Since COVID, however, Intel has struggled to find enough operators and technicians with two-year degrees to keep the foundries running. This makes community colleges a crucial piece of the microelectronics workforce puzzle, Thompson says. In Ohio, the company is giving most of its educational funds to technical and community colleges so they can add semiconductor-specific training to existing advanced manufacturing programs. Intel is also asking universities to provide hands-on clean-room experience to community college students.
Samsung and
Silicon Labs in Austin are similarly investing in neighboring community colleges and technical schools via scholarships, summer internships, and mentorship programs.

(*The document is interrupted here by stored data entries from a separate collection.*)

-- ==== Sys2Proof/Machine/Pseudo.lean ====
section
/-! DEFINITION. The pseudo-instructions of 30 R81: each is a list of commands and adds no behaviour. -/

namespace Sys2Proof.Machine

/-- The three frame shapes that FEEDFRAME names (30 R81). -/
inductive FrameShape where
  | a
  | b
  | tx
deriving DecidableEq, Repr

/-- `SPEC_x` of a frame shape. -/
def shapeSpec (cfg : Config) : FrameShape → FrameSpec
  | .a => cfg.specA
  | .b => cfg.specB
  | .tx => cfg.specTx

/-- `FEED [b0, ..., bn-1]`: one STEP.B per byte (30 R81). -/
def feedAll (bytes : List Byte) : List Instr := bytes.map Instr.stepB

/-- `WAIT n`: `n` copies of STEP (30 R81). -/
def waitTicks (n : Nat) : List Instr := List.replicate n .step

/-- `FEEDFRAME x, [payload]`: the bytes of the frame built for the payload, one per tick (30 R81). -/
def feedFrame (cfg : Config) (x : FrameShape) (payload : List Byte) : Except Fault (List Instr) :=
  match build payload (shapeSpec cfg x) with
  | .error e => .error e
  | .ok f => .ok (feedAll f)

end Sys2Proof.Machine
end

Samsung supports an initiative at Austin Community College that provides technician training for high school students. The company’s Fab Apprentice Program, meanwhile, allows students to complete their associate degree while working at Samsung two days a week. “We pay 100 percent of tuition and books as long as the student maintains a 3.0 GPA or higher,” says Michele Glaze, head of communications and community affairs at Samsung Austin Semiconductor.
Workforce shortages everywhere
Chip companies are struggling to find workers in South Korea, too. Here, Samsung employees work on a project during their job-related training.Samsung
The semiconductor talent shortage isn’t unique to U.S. shores. Taiwan makes about 65 percent of the world’s chips, but finding young semiconductor engineers has been getting difficult, according to
reports. Semiconductor firms around the world are competing for talent: They’re hiking salaries and doling out scholarships, internships, and mentorships to undergraduates and even vocational high school students, in hopes of attracting them early. “As the need for advanced semiconductors continues to increase and chip manufacturers compete for talent, we see the supply in the workforce trailing the high demand,” Samsung’s Glaze says.

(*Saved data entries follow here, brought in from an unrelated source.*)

/-- R81: the pseudo-instructions expand to the words given there. -/
def Obligations.PseudoInstructionsExpand : Prop :=
  (∀ bs : List Byte, (feedAll bs).map encodeWord = bs.map (fun b => 0x100#12 ||| b.setWidth 12))
  ∧ (∀ n : Nat, (waitTicks n).map encodeWord = List.replicate n 0x000#12)
  ∧ (∀ (cfg : Config) (x : FrameShape) (payload f : List Byte), build payload (shapeSpec cfg x) = .ok f →
      feedFrame cfg x payload = .ok (feedAll f))

/-- A line of each form of 30 R80 and R81 stands for its commands; the corners of the syntax are the model's (log 15). -/
def Obligations.AssemblerLinesStandForCommands : Prop :=
  ∀ cfg : Config,
    assembleLine cfg ['S', 'T', 'E', 'P'] = some [.step]
    ∧ assembleLine cfg ['S', 'T', 'E', 'P', '.', 'B', ' ', '0', 'x', 'A', '0', ' ', ';', 'x'] = some [.stepB 0xA0#8]
    ∧ assembleLine cfg ['R', 'X', 'R', 'E', 'S', 'E', 'T', ' ', 'A'] = some [.rxreset .a]
    ∧ assembleLine cfg ['R', 'X', 'R', 'E', 'S', 'E', 'T', ' ', 'B'] = some [.rxreset .b]
    ∧ assembleLine cfg ['C', 'R', 'C', ' ', '[', '1', '.', '.', '3', ',', '0', 'x', '0', '9', ']', ',', ' ', '2']
        = some [.crc [1#8, 2#8, 3#8, 9#8] 2]
    ∧ assembleLine cfg ['T', 'X', ' ', '[', '7', ']'] = some [.tx [7#8]]
    ∧ assembleLine cfg ['R', 'E', 'S', 'E', 'T'] = some [.reset]
    ∧ assembleLine cfg ['F', 'E', 'E', 'D', ' ', '[', '1', ',', '2', ']'] = some [.stepB 1#8, .stepB 2#8]
    ∧ assembleLine cfg ['W', 'A', 'I', 'T', ' ', '2'] = some [.step, .step]
    ∧ (∀ f : List Byte, build [1#8, 2#8] cfg.specA = .ok f →
        assembleLine cfg ['F', 'E', 'E', 'D', 'F', 'R', 'A', 'M', 'E', ' ', 'A', ',', ' ', '[', '1', '.', '.', '2', ']']
          = some (feedAll f))
    ∧ (∀ f : List Byte, build [7#8] cfg.specB = .ok f →
        assembleLine cfg ['F', 'E', 'E', 'D', 'F', 'R', 'A', 'M', 'E', ' ', 'B', ',', ' ', '[', '7', ']']
          = some (feedAll f))
    ∧ (∀ f : List Byte, build [1#8, 2#8] cfg.specTx = .ok f →
        assembleLine cfg ['F', 'E', 'E', 'D', 'F', 'R', 'A', 'M', 'E', ' ', 'T', 'X', ',', ' ', '[', '1', ',', '2', ']']
          = some (feedAll f))

/-! ### The step, the driver and the stop -/

/-- A step runs the decoded command: with a command as the driver's next action, the step is `exec` of what the word
and its ports decode to, on the state without that action; with no action nothing changes (the model's `input`, log 3);
and a word placed by `withFetchWord`, with side operands of zeros, is the next command (the model's choice, log 13). -/
def Obligations.StepRunsTheDecodedCommand : Prop :=
  (∀ (s : State) (c : Command) (rest : List DriverAction), s.input = .command c :: rest →
      step s = exec (decode c) { s with input := rest })
  ∧ (∀ s : State, s.input = [] → step s = .next s)
  ∧ (∀ (s : State) (nbits w : Nat), step (s.withFetchWord nbits w)
      = exec (decode { word := BitVec.ofNat 12 (w % 2 ^ nbits), ports := zeroPorts s.cfg }) s)

/-- Each pending action is used up by its step and by nothing else, and no command looks at what comes later (the
model's `input`, log 3). -/
def Obligations.StepConsumesOneAction : Prop :=
  (∀ (s t : State), step s = .next t → t.input = s.input.tail)
  ∧ (∀ (i : Instr) (s : State) (later : List DriverAction),
      (∀ t, exec i s = .next t → exec i { s with input := later } = .next { t with input := later })
      ∧ (∀ r, exec i s = .fault r → exec i { s with input := later } = .fault r)
      ∧ (∀ r, exec i s = .refused r → exec i { s with input := later } = .refused r))

/-- A driver read that gives a value changes nothing, and every field of the state record gives its value (10 R36). A
payload output byte the core has not written gives the driver's own byte, a free value (log 6); that a read is a step, on a
stopped machine too, is the model's (logs 3 and 12), and so is that a read outside a store gives `absent` (log 12); that
it changes nothing is 20 R59's. The reads that fault stand in `FaultingDriverReadsRecordTheirFault`. -/
def Obligations.DriverReadsHaveNoSideEffect : Prop :=
  (∀ (s : State) (o : Observable) (x : Reading), observe o s = .ok x → driverRead o s = s)
  ∧ (∀ (s : State) (o : Observable) (rest : List DriverAction), s.input = .read o :: rest →
      step s = .next (driverRead o { s with input := rest }))
  ∧ (∀ (s : State) (ch : Channel),
      observe (.spec ch) s = .ok (.spec (s.cfg.spec ch))
      ∧ observe (.receiverState ch) s = .ok (.state (s.rx.get ch).state)
      ∧ observe (.fillCount ch) s = .ok (.number (s.rx.get ch).fillCount.toNat)
      ∧ observe .gapCounter s = .ok (.number s.gapCounter.toNat)
      ∧ observe .tickCounter s = .ok (.number s.tickCounter.toNat)
      ∧ observe (.valid ch) s = .ok (.number (s.stats.get ch).valid)
      ∧ observe (.invalid ch) s = .ok (.number (s.stats.get ch).invalid)
      ∧ observe (.aborted ch) s = .ok (.number (s.stats.get ch).aborted)
      ∧ observe (.lastTs ch) s = .ok (.number (s.lastTs.get ch).toNat)
      ∧ (∀ v, s.crcOut = some v → observe .crcOut s = .ok (.number v.toNat))
      ∧ observe .txLength s = .ok (.number s.txStream.length)
      ∧ observe .fault s = .ok (.reason s.fault)
      ∧ observe .refused s = .ok (.flag s.refused))
  ∧ (∀ (s : State) (ch : Channel) (k : Nat) (v : Byte),
      (k < (s.cfg.spec ch).totalSize → Memory.read (s.rx.get ch).buffer k = some v →
        observe (.bufferByte ch k) s = .ok (.byte v))
      ∧ (k < payloadLength (s.cfg.spec ch) → Memory.read (s.out.get ch) k = some v →
        observe (.outByte ch k) s = .ok (.byte v))
      ∧ (k < payloadLength (s.cfg.spec ch) → Memory.read (s.out.get ch) k = none →
        observe (.outByte ch k) s = .ok (.byte (Config.driverOutByte ch k)))
      ∧ (s.txStream[k]? = some v → observe (.txByte k) s = .ok (.byte v)))
  ∧ (∀ (s : State) (ch : Channel) (k : Nat),
      ((s.cfg.spec ch).totalSize ≤ k → observe (.bufferByte ch k) s = .ok .absent)
      ∧ (payloadLength (s.cfg.spec ch) ≤ k → observe (.outByte ch k) s = .ok .absent)
      ∧ (s.txStream.length ≤ k → observe (.txByte k) s = .ok .absent))

/-- The driver reads that fault: a byte of a receive buffer never written (20 R52) and `crc_out` without a value (10 R32)
raise `UnwrittenRead`, and a driver read raises no other fault. Such a read records its reason where none is recorded
(DEDUCED, log 12) and changes nothing where one is (log 11). -/
def Obligations.FaultingDriverReadsRecordTheirFault : Prop :=
  (∀ (s : State) (ch : Channel) (k : Nat), k < (s.cfg.spec ch).totalSize →
      Memory.read (s.rx.get ch).buffer k = none → observe (.bufferByte ch k) s = .error .unwrittenRead)
  ∧ (∀ s : State, s.crcOut = none → observe .crcOut s = .error .unwrittenRead)
  ∧ (∀ (s : State) (o : Observable) (e : Fault), observe o s = .error e → e = .unwrittenRead
      ∧ ((∃ ch k, o = .bufferByte ch k ∧ k < (s.cfg.spec ch).totalSize ∧ Memory.read (s.rx.get ch).buffer k = none)
          ∨ (o = .crcOut ∧ s.crcOut = none))
      ∧ (s.fault = none → driverRead o s = { s with fault := some e })
      ∧ (s.fault ≠ none → driverRead o s = s))

/-- R32: `crc_out` holds the result of the last CRC command and no value at power-up and after RESET, and no other
command writes it; a read of it with no value faults. -/
def Obligations.CrcOutReadFaultsWithoutValue : Prop :=
  (∀ cfg : Config, (State.powerUp cfg).crcOut = none)
  ∧ (∀ s t : State, s.Running → exec .reset s = .next t → t.crcOut = none)
  ∧ (∀ (s t : State) (data : List Byte) (len : Nat), s.Running → len ≤ data.length →
      exec (.crc data len) s = .next t → t.crcOut = some (crcBytes 0xFFFF#16 (data.take len)))
  ∧ (∀ (i : Instr) (s t : State), i ≠ .reset → (∀ data len, i ≠ .crc data len) → exec i s = .next t →
      t.crcOut = s.crcOut)
  ∧ (∀ s : State, s.crcOut = none → observe .crcOut s = .error .unwrittenRead)
  ∧ (∀ (s : State) (v : Word16), s.crcOut = some v → observe .crcOut s = .ok (.number v.toNat))

/-- R216: a command that raises a fault performs none of its writes and records the reason; a recorded fault is never
cleared, and once it is recorded no command has a step. -/
def Obligations.FaultsAreRecordedWholeAndSticky : Prop :=
  (∀ (i : Instr) (s t : State) (r : Fault), exec i s = .next t → t.fault = some r →
      s.fault = none ∧ t = { s with fault := some r })
  ∧ (∀ (i : Instr) (s t : State), s.fault ≠ none → exec i s ≠ .next t)
  ∧ (∀ s t : State, s.fault ≠ none → step s = .next t → t.fault ≠ none)

/-- R217: a reserved command writes nothing but `refused`; a configuration out of range is refused at power-up, before
the first command; `refused` is never cleared, and once it is set no command has a step. -/
def Obligations.RefusalsAreRecordedAndSticky : Prop :=
  (∀ (w : CommandWord) (s : State), s.Running → exec (.reserved w) s = .next { s with refused := true })
  ∧ (∀ cfg : Config, cfg.valid = false → (State.powerUp cfg).refused = true)
  ∧ (∀ (cfg : Config) (i : Instr) (t : State), cfg.valid = false → exec i (State.powerUp cfg) ≠ .next t)
  ∧ (∀ (i : Instr) (s t : State), s.refused = true → exec i s ≠ .next t)
  ∧ (∀ s t : State, s.refused = true → step s = .next t → t.refused = true)

/-- What a stopped machine answers: every command answers the recorded fault; with none recorded and `refused` set it is
refused, as a bad configuration where the configuration is out of range and as a reserved command otherwise; and the first
fault recorded stays. The spec says only that no command has a step: these answers are the model's (logs 1, 2 and 11).

And what a run leaves (R229): a run of commands after power-up has a result exactly where the state after the last command
has neither `fault` nor `refused` set, and the result is that state; reads between the commands do not change it; a run
without a result has none however it goes on. As steps of the machine, a run with a result is the driver's actions placed in
the model's `input` at power-up (log 3), one step each. -/
def Obligations.StoppedMachinesAnswerTheirReason : Prop :=
  (∀ (i : Instr) (s : State) (r : Fault), s.fault = some r → exec i s = .fault r)
  ∧ (∀ (i : Instr) (s : State), s.fault = none → s.refused = true →
      (s.cfg.valid = false → exec i s = .refused .badConfiguration)
      ∧ (s.cfg.valid = true → exec i s = .refused .reservedCommand))
  ∧ (∀ (s t : State) (r : Fault), s.fault = some r → step s = .next t → t.fault = some r)
  ∧ (∀ (cfg : Config) (commands : List Command) (t : State),
      runResult cfg (commands.map .command) = some t ↔
        execAll (commands.map decode) (State.powerUp cfg) = .next t ∧ t.fault = none ∧ t.refused = false)
  ∧ (∀ (cfg : Config) (actions : List DriverAction) (t : State), runResult cfg actions = some t →
      execAll (commandsOf actions) (State.powerUp cfg) = .next t)
  ∧ (∀ (cfg : Config) (actions later : List DriverAction),
      runResult cfg actions = none → runResult cfg (actions ++ later) = none)
  ∧ (∀ (cfg : Config) (actions : List DriverAction) (t : State),
      runResult cfg actions = some t ↔
        Host.Core.run core actions.length { State.powerUp cfg with input := actions } = .next t
          ∧ t.fault = none ∧ t.refused = false)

Samsung works with four major universities in South Korea, providing tailored curricula to train students in semiconductor R&D and manufacturing. Taiwan’s government, meanwhile, is partnering with chip companies to invest $300 million in specialized chip-focused graduate schools within top universities to train the next generation of semiconductor engineers.

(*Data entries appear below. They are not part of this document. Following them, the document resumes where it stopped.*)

-- ==== Sys2Proof/Laws/Receiver.lean ====
section
/-! SUPPORT. What a feed can do to a receiver that meets its invariant, case by case. -/

namespace Sys2Proof.Machine

theorem appendByte_ok {spec : FrameSpec} {r : Receiver} (h : r.fillCount.toNat < spec.totalSize) (b : Byte) :
    appendByte spec b r
      = .ok { r with buffer := Memory.write r.buffer r.fillCount.toNat b, fillCount := r.fillCount + 1#16 } := by
  simp [appendByte, bufWrite_ok h]

/-- The feed in `Idle`, the byte matching. -/
theorem feedReceiver_idle_match {spec : FrameSpec} {r : Receiver} (hT : 4 ≤ spec.totalSize) (hs : r.state = .idle)
    (hf : r.fillCount = 0#16) {b : Byte} (hb : b = hi8 spec.header) :
    feedReceiver spec b r
      = .ok (false, { state := .starting, buffer := Memory.write r.buffer 0 b, fillCount := 1#16 }) := by
  have h : r.fillCount.toNat < spec.totalSize := by simp [hf]; omega
  simp [feedReceiver, hs, feedIdle, hb, appendByte_ok h, hf]

theorem feedReceiver_idle_other {spec : FrameSpec} {r : Receiver} (hs : r.state = .idle)
    {b : Byte} (hb : b ≠ hi8 spec.header) : feedReceiver spec b r = .ok (false, r) := by
  simp [feedReceiver, hs, feedIdle, hb]

theorem feedReceiver_starting_match {spec : FrameSpec} {r : Receiver} (hT : 4 ≤ spec.totalSize)
    (hs : r.state = .starting) (hf : r.fillCount = 1#16) {b : Byte} (hb : b = lo8 spec.header) :
    feedReceiver spec b r
      = .ok (false, { state := .receiving, buffer := Memory.write r.buffer 1 b, fillCount := 2#16 }) := by
  have h : r.fillCount.toNat < spec.totalSize := by simp [hf]; omega
  simp [feedReceiver, hs, feedStarting, hb, appendByte_ok h, hf]

theorem feedReceiver_starting_other {spec : FrameSpec} {r : Receiver} (hs : r.state = .starting)
    {b : Byte} (hb : b ≠ lo8 spec.header) : feedReceiver spec b r = .ok (false, resetReceiver r) := by
  simp [feedReceiver, hs, feedStarting, hb]

theorem feedReceiver_receiving {spec : FrameSpec} {r : Receiver} (hT : spec.totalSize ≤ 65535)
    (hs : r.state = .receiving) (hf : r.fillCount.toNat + 1 < spec.totalSize) (b : Byte) :
    feedReceiver spec b r
      = .ok (false, { state := .receiving, buffer := Memory.write r.buffer r.fillCount.toNat b,
                      fillCount := r.fillCount + 1#16 }) := by
  have h1 : (r.fillCount + 1#16).toNat = r.fillCount.toNat + 1 := by
    rw [BitVec.toNat_add]
    simp
    omega
  have h2 : (r.fillCount.toNat + 1) % 65536 ≠ spec.totalSize := by omega
  simp [feedReceiver, hs, feedReceiving, appendByte_ok (show r.fillCount.toNat < spec.totalSize by omega), h2]

theorem feedReceiver_last {spec : FrameSpec} {r : Receiver} (hT : spec.totalSize ≤ 65535)
    (hs : r.state = .receiving) (hf : r.fillCount.toNat + 1 = spec.totalSize) (b : Byte) :
    feedReceiver spec b r
      = .ok (true, { state := .completed, buffer := Memory.write r.buffer r.fillCount.toNat b,
                     fillCount := r.fillCount + 1#16 }) := by
  have h2 : (r.fillCount.toNat + 1) % 65536 = spec.totalSize := by omega
  simp [feedReceiver, hs, feedReceiving, appendByte_ok (show r.fillCount.toNat < spec.totalSize by omega), h2]

theorem feedReceiver_completed {spec : FrameSpec} {r : Receiver} (hs : r.state = .completed) (b : Byte) :
    feedReceiver spec b r = .ok (false, r) := by
  simp [feedReceiver, hs, feedCompleted]

/-- `reset()` keeps a receiver's invariant: the buffer's old bytes stay in their store (41 R126). -/
theorem Receiver.Ok.resetReceiver {spec : FrameSpec} {r : Receiver} (h : Receiver.Ok spec r) :
    Receiver.Ok spec (Sys2Proof.Machine.resetReceiver r) where
  fill := by simp [FillMatchesState]
  wf := h.wf
  inStore := h.inStore
  written := by simp
  headerHigh := by simp
  headerLow := by simp

/-- Appending at `fill_count` keeps what the invariant says of the buffer (10 R39). -/
theorem Receiver.Ok.append {spec : FrameSpec} {r : Receiver} (h : Receiver.Ok spec r) (hT : spec.totalSize ≤ 65535)
    (hf : r.fillCount.toNat < spec.totalSize) (st : ReceiverState) (b : Byte)
    (h0 : r.fillCount.toNat = 0 → b = hi8 spec.header) (h1 : r.fillCount.toNat = 1 → b = lo8 spec.header)
    (hfill : FillMatchesState spec { state := st, buffer := Memory.write r.buffer r.fillCount.toNat b,
                                     fillCount := r.fillCount + 1#16 }) :
    Receiver.Ok spec { state := st, buffer := Memory.write r.buffer r.fillCount.toNat b,
                       fillCount := r.fillCount + 1#16 } where
  fill := hfill
  wf := Memory.wf_write h.wf _ _
  inStore := Memory.bound_write h.inStore hf _
  written := by
    intro i hi
    have e : (r.fillCount + 1#16).toNat = r.fillCount.toNat + 1 := by
      rw [BitVec.toNat_add]; simp; omega
    simp only [e] at hi
    by_cases hik : i = r.fillCount.toNat
    · exact ⟨b, by simp [hik]⟩
    · obtain ⟨v, hv⟩ := h.written i (by omega)
      exact ⟨v, by simpa [Memory.read_write_other _ hik] using hv⟩
  headerHigh := by
    intro _
    by_cases hz : r.fillCount.toNat = 0
    · simp [hz, h0 hz]
    · have : (0 : Nat) ≠ r.fillCount.toNat := by omega
      simpa [Memory.read_write_other _ this] using h.headerHigh (by omega)
  headerLow := by
    intro hi
    have e : (r.fillCount + 1#16).toNat = r.fillCount.toNat + 1 := by
      rw [BitVec.toNat_add]; simp; omega
    simp only [e] at hi
    by_cases hz : r.fillCount.toNat = 1
    · simp [hz, h1 hz]
    · have : (1 : Nat) ≠ r.fillCount.toNat := by omega
      simpa [Memory.read_write_other _ this] using h.headerLow (by omega)

/-- The inversion of a feed from a receiver that meets its invariant: it always answers, `done` holds exactly on the
`total_size`-th byte, and the receiver meets its invariant afterwards. -/
theorem feedReceiver_ok {spec : FrameSpec} {r : Receiver} (hT : 4 ≤ spec.totalSize ∧ spec.totalSize ≤ 65535)
    (h : Receiver.Ok spec r) (b : Byte) :
    ∃ done r', feedReceiver spec b r = .ok (done, r') ∧ Receiver.Ok spec r'
      ∧ (done = true ↔ r.state = .receiving ∧ r.fillCount.toNat + 1 = spec.totalSize)
      ∧ (done = true → r' = { state := .completed, buffer := Memory.write r.buffer r.fillCount.toNat b,
                              fillCount := r.fillCount + 1#16 })
      ∧ (done = false → r.state ≠ .completed → r'.state ≠ .completed) := by
  obtain ⟨hT4, hTm⟩ := hT
  have hfill := h.fill
  cases hs : r.state with
  | idle =>
    simp only [FillMatchesState, hs] at hfill
    by_cases hb : b = hi8 spec.header
    · refine ⟨false, _, feedReceiver_idle_match hT4 hs hfill hb, ?_, by simp, by simp, by simp⟩
      have := h.append hTm (by simp [hfill]; omega) .starting b (fun _ => hb) (by simp [hfill])
        (by simp [FillMatchesState, hfill])
      simpa [hfill] using this
    · exact ⟨false, r, feedReceiver_idle_other hs hb, h, by simp, by simp, by simp [hs]⟩
  | starting =>
    simp only [FillMatchesState, hs] at hfill
    by_cases hb : b = lo8 spec.header
    · refine ⟨false, _, feedReceiver_starting_match hT4 hs hfill hb, ?_, by simp, by simp, by simp⟩
      have := h.append hTm (by simp [hfill]; omega) .receiving b (by simp [hfill]) (fun _ => hb)
        (by simp [FillMatchesState, hfill]; omega)
      simpa [hfill] using this
    · exact ⟨false, _, feedReceiver_starting_other hs hb, h.resetReceiver, by simp, by simp, by simp⟩
  | receiving =>
    simp only [FillMatchesState, hs] at hfill
    have e : (r.fillCount + 1#16).toNat = r.fillCount.toNat + 1 := by
      rw [BitVec.toNat_add]; simp; omega
    by_cases hl : r.fillCount.toNat + 1 = spec.totalSize
    · refine ⟨true, _, feedReceiver_last hTm hs hl b, ?_, by simp [hl], by simp, by simp⟩
      exact h.append hTm (by omega) .completed b (by omega) (by omega) (by simp only [FillMatchesState]; omega)
    · refine ⟨false, _, feedReceiver_receiving hTm hs (by omega) b, ?_, by simp [hl], by simp, by simp⟩
      exact h.append hTm (by omega) .receiving b (by omega) (by omega) (by simp only [FillMatchesState]; omega)
  | completed =>
    exact ⟨false, r, feedReceiver_completed hs b, h, by simp, by simp, by simp⟩

end Sys2Proof.Machine
end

Enticing more students to study engineering is a big problem, Intel’s Thompson says. Attractive jobs in the software industry have led to a shift in the balance between electrical engineering and computer science. “We hear from academics that we’re losing EE students to software,” she says. “But we also need the software. I think it’s a totality of ‘We need more students in STEM careers.’”
The CHIPS Act might just be what was needed to put semiconductors in the limelight and entice students to hardware-related degrees. At Purdue, Bermel says he has seen an uptick in interest in the semiconductor information session at the annual September career fair. Historically, the fair has had a handful of semiconductor employers, but it had 28 this year and attracted over 600 students. For the semiconductor industry to be more successful going forward, the software industry’s practices might be worth following, he says. That includes “providing better opportunities for students even after only the first year of undergrad if possible, paying them very well, but also making it more evident to the general public why semiconductor companies are important.”